Saved data entries:
-- ==== Sys2Proof/Machine/Dispatch.lean ====
section
/-! DEFINITION. One arm per command: the meaning that exec runs. -/

namespace Sys2Proof.Machine

open Sys2Proof
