-- ==== Sys2Proof/Machine/Step.lean ====
section
/-! DEFINITION. One step: the command at the front of the queue, or a tick of the lane clock. -/

namespace Sys2Proof.Machine

/-- One step of the block: the waiting command at the front runs on the state with the queue's rest; on an empty queue one
tick of the lane clock passes (DESIGN CHOICE, log entry 32). -/
def step (s : State) : Host.Outcome State Fault Refusal :=
  match s.pending with
  | [] => .next s.tick
  | c :: rest => exec c { s with pending := rest }

/-- The state with the command a word spells at the front of its queue; no row of the table gives bits. -/
def State.withFetchWord (s : State) (nbits w : Nat) : State :=
  match Sys2Proof.decodeTableWord nbits w with
  | some c => { s with pending := c :: s.pending }
  | none => s

end Sys2Proof.Machine
end

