/-- CHECKPOINT of a pair stopped for one waits until the trailing core has retired the leading core's token; then: with
equal digests of the two cores and a passed exercise it is written (the digest, the token, the fire time, and into
both copies the designated core's registers and the pages written since), the log is empty, LATENT ends; different
digests raise 145 and leave the pair LATENT; a failed exercise raises 146 and fails the pair; while LATENT only the
exercise runs (R223 to R226, R233, R236). RESTART_LIVE 2 µs after a restart, once the replay has passed RELTOK and
taken every log entry: LOCKED again, LATENT cleared (R227); after a resynchronisation: its final checkpoint (R234).
RESYNC restores a LATENT pair (R234). EVENT_DELIVERY hands over the event of the lowest delivery index (R219), as what
it is, an interrupt, the Tally interrupt or a trap, a trap being held one deep in the trap handler (R296); in a replay
it gives every event of the log again, in order (R227). A log filled while LATENT, or full as LATENT begins, asks once
for the resynchronisation and raises 151 (R221). The mask of the digest is the model's free constant, and a waiting
event is handed over whatever vector the command of a Tally event names: the model's choices (log entry 26). -/
def Obligations.PairCheckpoints : Prop :=
  -- equal digests
  (∀ (s : State) (p : Fin 3) (f : Option (Fin 2097152)),
     s.pairSt p = pairCkpt →
     (s.pair p).fifo = [] →
     (s.pair p).trail = (s.pair p).lead →
     s.exerciseOk p = true →
     (s.disturbed (s.otherCore p) f).coreCrc (8 + 2 * p.val) = (s.disturbed (s.otherCore p) f).coreCrc (9 + 2 * p.val) →
     (s.latent p = false ∨ (s.pair p).resyncEnd = true) →
     s.rb (SLP_PAIRSTAT.SPLITREQ p) = false →
     ∃ t : State, exec (.checkpoint p f) s = .next t ∧
       t.pairSt p = pairLocked ∧
       t.rn (SLP_DIGLO.adr p) + t.rn (SLP_DIGHI.adr p) * 2 ^ 32 = s.coreCrc (s.desigCore p) ^^^ Config.digestMask ∧
       t.rn (SLP_CKTOK.adr p) = (s.pair p).lead % 2 ^ 32 ∧
       t.rn (SLP_CKGT.adr p) = (s.pair p).ckDue.getD s.gt % 2 ^ 32 ∧
       t.rb (SLP_PAIRSTAT.CKVALID p) = true ∧
       t.rf (SLP_LOG.FILL p) = 0 ∧
       (t.pair p).log = [] ∧
       t.rf (SLP_LOG.DIRTY p) = min 255 (s.pair p).dirty.length ∧
       (t.pair p).dirty = [] ∧
       t.latent p = false ∧
       (t.pair p).ck = (s.pair p).lead ∧
       (t.pair p).copy0 = (s.pair p).copy0.write ((s.pair p).copy0.stamp + 1) (mget [] s.coreRegs (s.desigCore p)) (mget [] s.tcm (s.desigCore p)) (s.pair p).dirty ∧
       (t.pair p).copy1.regs = mget [] s.coreRegs (s.desigCore p) ∧
       t.tly = s.tly ∧
       t.outbox = s.outbox) ∧
  -- equal digests with a split requested
  (∀ (s : State) (p : Fin 3) (f : Option (Fin 2097152)) (ch : Fin 8),
     s.pairSt p = pairCkpt →
     (s.pair p).fifo = [] →
     (s.pair p).trail = (s.pair p).lead →
     s.exerciseOk p = true →
     (s.disturbed (s.otherCore p) f).coreCrc (8 + 2 * p.val) = (s.disturbed (s.otherCore p) f).coreCrc (9 + 2 * p.val) →
     s.latent p = false →
     s.rb (SLP_PAIRSTAT.SPLITREQ p) = true →
     (s.pair p).splitCh = some ch.val →
     (s.pair p).events = [] →
     ∃ t : State, exec (.checkpoint p f) s = .next t ∧
       t.pairSt p = pairSplit ∧
       t.rb (SLP_PAIRSTAT.SPLITREQ p) = false ∧
       (t.pair p).splitCh = none ∧
       (t.rf SLP_SUMMARY.SPLIT).testBit p = true ∧
       (∀ u : Fin 63, s.owner u = 2 + p.val → t.owner u = s.desigCore p) ∧
       (t.chan ch).run = none) ∧
  -- different digests
  (∀ (s : State) (p : Fin 3) (f : Option (Fin 2097152)),
     s.pairSt p = pairCkpt →
     (s.pair p).fifo = [] →
     (s.pair p).trail = (s.pair p).lead →
     s.exerciseOk p = true →
     (s.disturbed (s.otherCore p) f).coreCrc (8 + 2 * p.val) ≠ (s.disturbed (s.otherCore p) f).coreCrc (9 + 2 * p.val) →
     s.latent p = false →
     (s.pair p).resyncEnd = false →
     s.rb (SLP_PAIRSTAT.SPLITREQ p) = false →
     (s.pair p).log.length < 4096 →
     ∃ t : State, exec (.checkpoint p f) s = .next t ∧
       t.pairSt p = pairLocked ∧
       t.latent p = true ∧
       (t.rf SLP_SUMMARY.LATENT).testBit p = true ∧
       Raised s t 145 p ∧
       t.rn (SLP_CKTOK.adr p) = s.rn (SLP_CKTOK.adr p) ∧
       (t.pair p).copy0 = (s.pair p).copy0 ∧
       (t.pair p).copy1 = (s.pair p).copy1 ∧
       (t.pair p).log = (s.pair p).log) ∧
  -- different digests with a full log: it asks for the resynchronisation
  (∀ (s : State) (p : Fin 3) (f : Option (Fin 2097152)),
     s.pairSt p = pairCkpt →
     (s.pair p).fifo = [] →
     (s.pair p).trail = (s.pair p).lead →
     s.exerciseOk p = true →
     (s.disturbed (s.otherCore p) f).coreCrc (8 + 2 * p.val) ≠ (s.disturbed (s.otherCore p) f).coreCrc (9 + 2 * p.val) →
     s.latent p = false →
     (s.pair p).resyncEnd = false →
     (s.pair p).logDue = false →
     4096 ≤ (s.pair p).log.length →
     ∃ t : State, exec (.checkpoint p f) s = .next t ∧
       t.pairSt p = pairLocked ∧
       t.latent p = true ∧
       s.raiseOf 145 p ∈ t.tly.raises ∧
       s.raiseOf 151 p ∈ t.tly.raises ∧
       (t.pair p).resyncDue = true ∧
       (t.pair p).logDue = true) ∧
  -- a checkpoint waits for the trailing core
  (∀ (s : State) (p : Fin 3) (f : Option (Fin 2097152)),
     s.pairSt p = pairCkpt →
     (s.pair p).trail ≠ (s.pair p).lead →
     ∃ t : State, exec (.checkpoint p f) s = .next t ∧
       t = s) ∧
  -- different digests at the end of a resynchronisation
  (∀ (s : State) (p : Fin 3) (f : Option (Fin 2097152)),
     s.pairSt p = pairCkpt →
     (s.pair p).fifo = [] →
     (s.pair p).trail = (s.pair p).lead →
     s.exerciseOk p = true →
     (s.disturbed (s.otherCore p) f).coreCrc (8 + 2 * p.val) ≠ (s.disturbed (s.otherCore p) f).coreCrc (9 + 2 * p.val) →
     (s.pair p).resyncEnd = true →
     s.recent p < 2 →
     (s.pair p).copy0.bad = [] →
     ∃ t : State, exec (.checkpoint p f) s = .next t ∧
       t.pairSt p = pairRestart ∧
       Raised s t 145 p ∧
       t.rf (SLP_LASTRST.CAUSE p) = 4) ∧
  -- a failed exercise
  (∀ (s : State) (p : Fin 3) (f : Option (Fin 2097152)),
     s.pairSt p = pairCkpt →
     (s.pair p).fifo = [] →
     (s.pair p).trail = (s.pair p).lead →
     s.exerciseOk p = false →
     (s.disturbed (s.otherCore p) f).coreCrc (8 + 2 * p.val) = (s.disturbed (s.otherCore p) f).coreCrc (9 + 2 * p.val) →
     ∃ t : State, exec (.checkpoint p f) s = .next t ∧
       t.pairSt p = pairFailed ∧
       s.raiseOf 146 p ∈ t.tly.raises ∧
       s.raiseOf 147 p ∈ t.tly.raises) ∧
  -- while LATENT only the exercise
  (∀ (s : State) (p : Fin 3) (f : Option (Fin 2097152)),
     s.pairSt p = pairCkpt →
     (s.pair p).fifo = [] →
     (s.pair p).trail = (s.pair p).lead →
     s.latent p = true →
     (s.pair p).resyncEnd = false →
     s.exerciseOk p = true →
     ∃ t : State, exec (.checkpoint p f) s = .next t ∧
       t.pairSt p = pairLocked ∧
       t.latent p = true ∧
       t.tly = s.tly ∧
       t.rn (SLP_CKTOK.adr p) = s.rn (SLP_CKTOK.adr p) ∧
       t.rn (SLP_DIGLO.adr p) = s.rn (SLP_DIGLO.adr p) ∧
       (t.pair p).log = (s.pair p).log ∧
       (t.pair p).exBit = ((s.pair p).exBit + 1) % 133) ∧
  -- the exercise: each comparator reports a flipped bit, and no difference where there is none
  (∀ (s : State) (p : Fin 3) (f : Option (Fin 2097152)),
     mget none s.cmpStuck (2 * p.val) = none →
     mget none s.cmpStuck (2 * p.val + 1) = none →
     (s.pair p).exBit < 133 →
     ∃ t : State, exec (.checkpoint p f) s = .next t ∧
       s.exerciseOk p = true) ∧
  -- replay done
  (∀ (s : State) (p : Fin 3),
     s.pairSt p = pairRestart →
     (s.pair p).began + 2000 ≤ s.gt →
     (s.pair p).replayed = true →
     ∃ t : State, exec (.restartLive p) s = .next t ∧
       t.pairSt p = (if (s.pair p).ckDue.isSome then pairCkpt else pairLocked) ∧
       t.latent p = false ∧
       RegsBut [SLP_PAIRSTAT.STATE p, SLP_PAIRSTAT.LATENT p, whole (SLP_TOKLO.adr p), whole SLP_SUMMARY.adr] s t) ∧
  -- a replay that has not taken its log
  (∀ (s : State) (p : Fin 3),
     (s.pair p).replayed = false →
     ∃ t : State, exec (.restartLive p) s = .next t ∧
       t = s) ∧
  -- a replay with events still to give again
  (∀ (s : State) (p : Fin 3),
     (s.pair p).again ≠ [] →
     ∃ t : State, exec (.restartLive p) s = .next t ∧
       t = s) ∧
  -- a resynchronisation has caught up
  (∀ (s : State) (p : Fin 3),
     s.pairSt p = pairResync →
     (s.pair p).replayed = true →
     (s.pair p).stop ≤ (s.pair p).lead →
     ∃ t : State, exec (.restartLive p) s = .next t ∧
       t.pairSt p = pairCkpt ∧
       (t.pair p).resyncEnd = true ∧
       t.latent p = s.latent p) ∧
  -- a resynchronisation begins
  (∀ (s : State) (p : Fin 3) (o : Bool) (c : CkCopy),
     s.pairSt p = pairLocked →
     s.latent p = true →
     (s.pair p).resyncDue = true →
     (s.pair p).newest = some c →
     ∃ t : State, exec (.resync p o none) s = .next t ∧
       t.pairSt p = pairResync ∧
       t.rf (SLP_LASTRST.CAUSE p) = 4 ∧
       (t.pair p).resyncDue = false ∧
       (t.pair p).lead = (s.pair p).ck ∧
       (t.pair p).stop = (s.pair p).lead ∧
       (t.pair p).log = (s.pair p).log ∧
       (t.pair p).again = logEvents (s.pair p).log ∧
       t.rf (SLP_PAIRSTAT.RESTARTS p) = s.rf (SLP_PAIRSTAT.RESTARTS p) ∧
       mget [] t.tcm (8 + 2 * p.val) = copyPages (s.pair p).dirty c.tcm (mget [] s.tcm (8 + 2 * p.val)) ∧
       mget [] t.tcm (9 + 2 * p.val) = copyPages (s.pair p).dirty c.tcm (mget [] s.tcm (9 + 2 * p.val)) ∧
       mget [] t.coreRegs (8 + 2 * p.val) = c.regs ∧
       mget [] t.coreRegs (9 + 2 * p.val) = c.regs ∧
       t.rf (SLP_LOG.CKECC p) = (if (s.pair p).copy0.bad = [] ∧ (s.pair p).copy1.bad = [] then s.rf (SLP_LOG.CKECC p) else min (s.rf (SLP_LOG.CKECC p) + 1) 31) ∧
       RegsBut [SLP_PAIRSTAT.STATE p, SLP_PAIRSTAT.RESTARTS p, SLP_PAIRSTAT.FIFO p, SLP_LASTRST.CAUSE p, SLP_LOG.CKECC p, whole (SLP_LASTRSTGT.adr p), whole (SLP_TOKLO.adr p), whole SLP_SUMMARY.adr] s t) ∧
  -- a resynchronisation with a disturbed copy
  (∀ (s : State) (p : Fin 3) (o : Bool) (n : Fin 2097152) (c : CkCopy) (k : Nat) (m : List Host.Cell),
     s.pairSt p = pairLocked →
     s.latent p = true →
     (s.pair p).resyncDue = true →
     (s.pair p).newest = some c →
     k = (if o then s.otherCore p else s.desigCore p) →
     m = copyPages (s.pair p).dirty c.tcm (mget [] s.tcm k) →
     ∃ t : State, exec (.resync p o (some n)) s = .next t ∧
       t.pairSt p = pairResync ∧
       mget [] t.tcm k = memPut m (0x100000 + n.val / 8) (memByte m (0x100000 + n.val / 8) ^^^ BitVec.ofNat 8 (2 ^ (n.val % 8))) ∧
       (t.pair p).lead = (s.pair p).ck ∧
       (t.pair p).stop = (s.pair p).lead) ∧
  -- an event is delivered
  (∀ (s : State) (p : Fin 3) (v : Fin 32) (e : PortEvent),
     s.pairSt p = pairLocked →
     nextEvent (s.pair p).events = some e →
     e.named v = true →
     e.src < 1024 →
     (s.pair p).log.length < 4095 →
     ∃ t : State, exec (.eventDelivery p v) s = .next t ∧
       Sent s t [e.out (2 + p)] ∧
       (t.pair p).events = (s.pair p).events.erase e ∧
       (t.pair p).log = .event (e.d.getD 0) e.vector e.src e.owner :: (s.pair p).log ∧
       (t.pair p).lead = max (s.pair p).lead (e.d.getD 0 - 1) ∧
       t.rf (SLP_LOG.FILL p) = (s.pair p).log.length + 1 ∧
       RegsBut [SLP_LOG.FILL p, whole (SLP_TOKLO.adr p)] s t) ∧
  -- what an event is to its receiver
  (∀ (s : State) (p : Fin 3) (v : Fin 32) (e : PortEvent),
     ∃ t : State, exec (.eventDelivery p v) s = .next t ∧
       (e.src < 512 → e.out (2 + p) = .irq (2 + p) e.vector e.src) ∧
       (512 ≤ e.src → e.src < 1024 → e.out (2 + p) = .tallyIrq (2 + p)) ∧
       (e.named v = true ↔ e.vector = v.val ∨ 512 ≤ e.src)) ∧
  -- a trap is taken
  (∀ (s : State) (p : Fin 3) (v : Fin 32) (e : PortEvent),
     s.pairSt p = pairLocked →
     nextEvent (s.pair p).events = some e →
     1024 ≤ e.src →
     s.trapOf (2 + p) = none →
     ∃ t : State, exec (.eventDelivery p v) s = .next t ∧
       Sent s t [.nmi (2 + p)] ∧
       t.trapOf (2 + p) = some false ∧
       (t.pair p).events = (s.pair p).events.erase e) ∧
  -- a trap that comes in the handler is held, one deep
  (∀ (s : State) (p : Fin 3) (v : Fin 32) (e : PortEvent),
     s.pairSt p = pairLocked →
     nextEvent (s.pair p).events = some e →
     1024 ≤ e.src →
     s.trapOf (2 + p) ≠ none →
     ∃ t : State, exec (.eventDelivery p v) s = .next t ∧
       t.outbox = s.outbox ∧
       t.trapOf (2 + p) = some true ∧
       (t.pair p).events = (s.pair p).events.erase e) ∧
  -- an event of the log given again in a replay
  (∀ (s : State) (p : Fin 3) (v : Fin 32) (e : PortEvent) (d : Nat) (l : List (Nat × PortEvent)),
     s.pairSt p ≠ pairLocked →
     s.coresRun p = true →
     (s.pair p).again = (d, e) :: l →
     e.named v = true →
     e.src < 1024 →
     ∃ t : State, exec (.eventDelivery p v) s = .next t ∧
       Sent s t [e.out (2 + p)] ∧
       (t.pair p).again = l ∧
       (t.pair p).log = (s.pair p).log ∧
       (t.pair p).events = (s.pair p).events ∧
       (t.pair p).lead = max (s.pair p).lead (d - 1) ∧
       RegsBut [whole (SLP_TOKLO.adr p)] s t) ∧
  -- the replay of a restart has every event of the log to give again
  (∀ (s : State) (p : Fin 3) (x : List LogRec) (d : Nat) (v : Nat) (w : Nat) (o : Nat),
     ∃ t : State, exec (.eventDelivery p 0) s = .next t ∧
       logEvents (.event d v w o :: x) = logEvents x ++ [(d, { vector := v, src := w, owner := o })]) ∧
  -- a log filled while LATENT asks once for the resynchronisation
  (∀ (s : State) (p : Fin 3) (v : Fin 32) (e : PortEvent),
     s.pairSt p = pairLocked →
     s.latent p = true →
     nextEvent (s.pair p).events = some e →
     e.named v = true →
     e.src < 1024 →
     4095 ≤ (s.pair p).log.length →
     ∃ t : State, exec (.eventDelivery p v) s = .next t ∧
       ((s.pair p).logDue = false → Raised s t 151 p) ∧
       ((s.pair p).logDue = false → (t.pair p).resyncDue = true) ∧
       ((s.pair p).logDue = true → t.tly.raises = s.tly.raises) ∧
       (t.pair p).logDue = true ∧
       t.pairSt p = pairLocked)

Task statement:
Look over the records above and filter for each line with the word "logDue".

Task response:
     (s.pair p).logDue = false →
       (t.pair p).logDue = true) ∧
       ((s.pair p).logDue = false → Raised s t 151 p) ∧
       ((s.pair p).logDue = false → (t.pair p).resyncDue = true) ∧
       ((s.pair p).logDue = true → t.tly.raises = s.tly.raises) ∧
       (t.pair p).logDue = true ∧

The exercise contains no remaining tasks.